Problem description: Provide the number of lines in the entries below containing "stampAt", with no further words.

::::::::

-- ==== Sys2Proof/Machine/Initial.lean ====
section
/-! DEFINITION. The values of each block through power-on, RSTN and reset release (R2, R13, R15, R22, R60, R85, R102, R113, R124, R138, R149, R163, R173). -/

namespace Sys2Proof.Machine

/-- A kept tick that is replaced at tick `t`. -/
def stampAt (t : Tick) : Stamp := { tick := t, old := false }

/-- A gate filter at reset: low, no samples pending (R2). -/
def initialFilter : Filter := { level := false, run := 0 }

/-- The rate meter at reset (R22). -/
def initialRate : RateMeter := { window := none, p := 0, valid := false, slow := false }

/-- The laser sequencer at a reset dated `t` (R85). -/
def initialSequencer (t : Tick) : Sequencer :=
  { code := 0, target := 0, motion := .settled (stampAt t) 0, ready := none,
    parkCount := 0, park := true, parkDue := false, force := none }

/-- The wedge timer at a reset dated `t` (R102). Before the release, whose tick R102 gives C, W and F, `t` is the
tick of the fall of RSTN, or 0 at power-on (log entry 31). -/
def initialWedge (t : Tick) : Wedge :=
  { lock := .unlocked, last := t, good := 0, first := none, estimate := 16000, next := t,
    fenceTick := t, miss := 0, nominal := 16000, tolerance := 64, margin := 64, fence := false }

/-- The link relay at reset, in the phase given (R149). -/
def initialRelay (t : Tick) (phase : LinkPhase) : Relay :=
  { phase := phase, taken := [], given := 0, start := t, stretch := t, goal := 0, ending := false, slot := none,
    holdStart := none, waiting := false, lastOwn := { tick := t, old := true }, selected := none }

/-- A directive receiver at reset (R163). -/
def initialReceiver : Receiver := { hunt := .hunting 0, waitingClear := none }

/-- The channel setup defaults (R135). -/
def initialSetup : Setup :=
  { nominal := 16000, tolerance := 64, margin := 64, parkDelay := 1000, faultMask := 1,
    priority := 0, headsCount := 8, deadTime := 16, holdLimit := 1024 }

/-- A head at reset: its context unloaded, its hold flag clear, its accumulator as given (R124, R138). -/
def initialHead (accum : Nat) : Head :=
  { active := none, pending := .none, accum := accum, hold := false }

/-- The level table defaults: current 2c, weight c (R134). -/
def initialLevels : List Level :=
  (List.range 64).map fun c => { current := 2 * c, weight := c }

/-- The straps as sampled from the strap lines (R14). -/
def sampleStraps (lcA lcB : BitVec 6) : Straps :=
  { register := lcA, twoChannels := lcB.getLsbD 0, bench := lcB.getLsbD 1,
    faultLow := lcB.getLsbD 2 }

/-- A channel at a reset dated `t`, with the link phase, the input line levels and the accumulators
given: what power-on, RSTN low and reset release make of it. -/
def initialChannel (t : Tick) (phase : LinkPhase) (lrdy pfi lks : Bool) (accums : List Nat) :
    Channel :=
  { lrdy := lrdy, pfi := pfi, lks := lks,
    wg := initialFilter, sg := initialFilter, rg := initialFilter,
    hold := [], intake := .gap, releaseTaken := false,
    pwd := false, pwg := false, pwgFallDue := false, prg := false, pwgFall := stampAt t,
    line := [], rate := initialRate, queue := [], nextSeq := 0,
    laser := initialSequencer t, wedge := initialWedge t, relay := initialRelay t phase,
    recv := initialReceiver, setup := initialSetup, heads := accums.map initialHead }

end Sys2Proof.Machine
end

::::::::

The answer: 3